The New York design trio showcases the work of two sculptors in a physical and digital re-creation of a never-realized home by the unsung modernist master.

Known for its refined yet expressive furniture and lighting designs, New York-based boutique design company Egg Collective—the combined force of Stephanie Beamer, Crystal Ellis, and Hillary Petrie—has staged the Designing Women group exhibition series in their meticulously appointed Tribeca showroom over the past half decade. Each installment addresses a relevant theme such as motherhood and the lineage between historical and contemporary talents.

For this year’s edition—until June 14—Egg Collective has set its focus on long overlooked early 20th-century polymath Eileen Gray and one of her unrealized projects, The House for Two Sculptors.

“We were looking for a modernist home in which to shoot our work, and were struck by how few examples of female authored architecture we could find from this period,” Beamer says.

“We began to dialogue about what it would look like to digitally build an unrealized work, which took us into the archives of female designers/architects who we admired. Eileen Gray’s House for Two Sculptors jumped out at us because of the programmatic nature of the house being designed for creatives as well as its egg-shaped atelier. It felt to us like a sign.”

 

 

 

Gray’s iconic furniture pieces are better-known in the annals of often gender-skewed design history than her equally epochal work in architecture.

“Eileen was a pioneering designer, paving the way into male-dominated spaces a generation before designers like Charlotte Perriand often thought of as her contemporary,” Ellis explains. “Her work still feels contemporary and continues to influence designers today. So to bring this work to life 90 years after its conception feels like we are paying overdue tribute to a designer never recognized for this work in her lifetime.”

The innovatively designed home has be reconstructed in an interactive virtual display, and imagined vignettes of the space have also been reconstituted throughout the showroom as backdrops for select items from the boutique producer’s own collections, including the new Eileen Mirror, inspired by the talent’s deftly composed textiles.

 

 

 

 

The Designing Women IV: Eileen Gray’s House for Two Sculptors will also showcase works by invited artists Taylor Kibby and Molly Haynes. Naturally, the trio’s long-time collaborator, fine art curator Tealia Ellis Ritter, chose to exhibit the work of two Los Angeles-based sculptors.

“Although the original artists for whom the house was designed are unknown, the intent of a space for creative practice and life to mingle was clear. After some discussion, Kibby and Haynes—whose work we have long admired—felt like a good fit,” Petrie says.
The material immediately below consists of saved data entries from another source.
/-- Lanes that seek an idle word and hold none discard every word they hold, with no other effect (R125). -/
theorem readLanes_seeking : ∀ (n fuel : Nat) (s : State), s.settled → s.link.lanes.length = 4 →
    s.link.readers.length = 4 → s.settings.laneCount ≤ 4 →
    (∀ x ∈ s.usedReaders, x.mark = none ∧ x.seeking = true ∧ ∀ w ∈ x.words, isIdle w = false) → s.wordsHeld = n →
    readLanes (fuel + n) s = onReaders readOut s := by
  intro n
  induction n with
  | zero =>
    intro fuel s hs hl hr hc hx hn
    have he : ∀ x ∈ s.usedReaders, x.words = [] := by
      intro x hxx
      have : (x.words.length) ≤ s.wordsHeld := by
        unfold State.wordsHeld
        exact List.single_le_sum (by simp) _ (List.mem_map_of_mem hxx)
      rw [hn] at this
      exact List.length_eq_zero_iff.mp (by omega)
    rw [onReaders_of_same]
    · cases fuel with
      | zero => rfl
      | succ fuel =>
        have hf : firstMark s.usedTimes s.usedReaders = none := firstMark_none_of_unmarked (fun x h => (hx x h).1)
        have hn : nextWord s.usedTimes s.usedReaders = none := by
          apply earliest_none
          intro w hw
          obtain ⟨i, hi, rfl⟩ := List.mem_iff_getElem.mp hw
          simp only [List.length_zipWith] at hi
          simp [wordTime, he _ (List.getElem_mem (by omega : i < s.usedReaders.length))]
        simp only [readLanes, gather, hf, hn]
    · intro i hi
      have := he _ (List.getElem_mem hi)
      unfold readOut
      cases h : s.usedReaders[i]
      rw [h] at this; simp at this; simp [this]
  | succ n ih =>
    intro fuel s hs hl hr hc hx hn
    have hul : s.usedReaders.length = s.settings.laneCount := by simp [State.usedReaders, State.lanesInUse, hr]; omega
    have hut : s.usedTimes.length = s.settings.laneCount := by
      simp [State.usedTimes, readTimes, State.usedLanes, hul, State.lanesInUse, hl]; omega
    obtain ⟨k, hk, hkw⟩ : ∃ k, ∃ hk : k < s.usedReaders.length, (s.usedReaders[k]).words ≠ [] := by
      by_contra hcon
      push Not at hcon
      have : s.wordsHeld = 0 := by
        unfold State.wordsHeld
        apply List.sum_eq_zero
        intro y hy
        obtain ⟨x, hx', rfl⟩ := List.mem_map.mp hy
        obtain ⟨i, hi, rfl⟩ := List.mem_iff_getElem.mp hx'
        simp [hcon i hi]
      omega
    have hf : firstMark s.usedTimes s.usedReaders = none := firstMark_none_of_unmarked (fun x h => (hx x h).1)
    obtain ⟨t, j, hnx⟩ : ∃ t j, nextWord s.usedTimes s.usedReaders = some (t, j) := by
      apply earliest_isSome (k := k) (u := s.usedTimes[k] + 16)
      rw [List.getElem?_zipWith, List.getElem?_eq_getElem (by omega), List.getElem?_eq_getElem hk]
      simp [wordTime, hkw, (hx _ (List.getElem_mem hk)).1]
    have hg : gather s.usedTimes s.usedReaders = .reads j := by simp only [gather, hf, hnx]
    -- lane j has a word
    obtain ⟨x, w, rest, hxj, hwr⟩ : ∃ x w rest, s.usedReaders[j]? = some x ∧ x.words = w :: rest := by
      obtain ⟨q, hq, hl'⟩ := earliest_mem hnx
      have : j = q := by omega
      subst this
      simp only [List.getElem?_zipWith] at hl'
      split at hl'
      · rename_i u x hu hx'
        simp only [Option.some.injEq, wordTime] at hl'
        split at hl'
        · rename_i hc'
          cases hw : x.words with
          | nil => simp [hw] at hc'
          | cons w rest => exact ⟨x, w, rest, hx', hw⟩
        · exact absurd hl' (by simp)
      · exact absurd hl' (by simp)
    have hj : j < s.usedReaders.length := (List.getElem?_eq_some_iff.mp hxj).1
    have hxe : s.usedReaders[j] = x := (List.getElem?_eq_some_iff.mp hxj).2
    have hxm := hx x (List.mem_of_getElem? hxj)
    have hrd : x.readWord = { x with words := rest, used := x.used + 1, mark := none, seeking := true } := by
      unfold LaneReader.readWord; rw [hwr]; simp [hxm.2.1, hxm.2.2 w (by simp [hwr])]
    have hrw : readWord j s = onReaders (fun i x => if i = j then x.readWord else x) s := by
      unfold readWord
      have : ((onReaders (fun i x => if i = j then x.readWord else x) s).usedReaders.getD j freshReader).mark = none := by
        rw [usedReaders_onReaders, List.getD_eq_getElem _ _ (by simpa using hj)]
        simp [hxe, hrd]
      simp only [this]; rfl
    rw [← Nat.add_assoc, readLanes]
    simp only [hg, hrw]
    rw [takeReports_of_settled (by exact hs), ih]
    · rw [onReaders_onReaders]
      apply onReaders_congr
      intro i hi
      by_cases hij : i = j
      · subst hij
        simp only [if_true, hxe, hrd, readOut, hwr, hxm.1, hxm.2.1, List.length_cons]; rw [Nat.add_assoc, Nat.add_comm 1]
      · simp [hij]
    · exact hs
    · exact hl
    · simp [onReaders, Link.onReaders, hr]
    · exact hc
    · rw [usedReaders_onReaders]
      intro y hy
      obtain ⟨i, hi, rfl⟩ := List.mem_mapIdx.mp hy
      by_cases hij : i = j
      · subst hij
        simp only [if_true, hxe, hrd]
        refine ⟨trivial, trivial, ?_⟩
        intro v hv; exact hxm.2.2 v (by rw [hwr]; exact List.mem_cons_of_mem _ hv)
      · simp only [hij, if_false]; exact hx _ (List.getElem_mem hi)
    · have : (onReaders (fun i x => if i = j then x.readWord else x) s).usedReaders = s.usedReaders.set j x.readWord := by
        rw [usedReaders_onReaders]
        apply List.ext_getElem
        · simp
        · intro i h1 h2
          simp only [List.getElem_mapIdx, List.getElem_set]
          by_cases hij : i = j
          · subst hij; simp [hxe]
          · simp [hij, Ne.symm hij]
      unfold State.wordsHeld at hn ⊢
      rw [this, List.map_set, List.sum_set]
      have h2 := List.sum_take_add_sum_drop (s.usedReaders.map (fun x => x.words.length)) j
      have h3 : (s.usedReaders.map (fun x => x.words.length)).drop j =
          (rest.length + 1) :: (s.usedReaders.map (fun x => x.words.length)).drop (j + 1) := by
        rw [List.drop_eq_getElem_cons (by simpa using hj)]
        simp [hxe, hwr]
      rw [h3] at h2
      simp [hrd, hj] at h2 hn ⊢
      omega

/-! ## A whole packet -/

/-- The link receiver keeps its lanes: what a packet does leaves their words alone. -/
def KeepsLanes (s t : State) : Prop := ∃ l y x, t = { s with link := l, store := y, faults := x } ∧
  l.readers = s.link.readers ∧ l.lanes = s.link.lanes

theorem KeepsLanes.refl (s : State) : KeepsLanes s s := ⟨s.link, s.store, s.faults, rfl, rfl, rfl⟩

theorem KeepsLanes.trans {s t u : State} (h : KeepsLanes s t) (k : KeepsLanes t u) : KeepsLanes s u := by
  obtain ⟨l, y, x, rfl, hr, hl⟩ := h
  obtain ⟨l', y', x', rfl, hr', hl'⟩ := k
  exact ⟨l', y', x', rfl, hr'.trans hr, hl'.trans hl⟩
“Not only are they friends, their work—although created using very different materials, ceramics versus fibre art—formally references one another’s practice with its use of repetitive forms and processes. This rigorous exploration of form, combined with an appreciation for the simplicity of materials in creation of works that possess both structure and fluidity, felt like a direct connection to Gray’s design ideals.”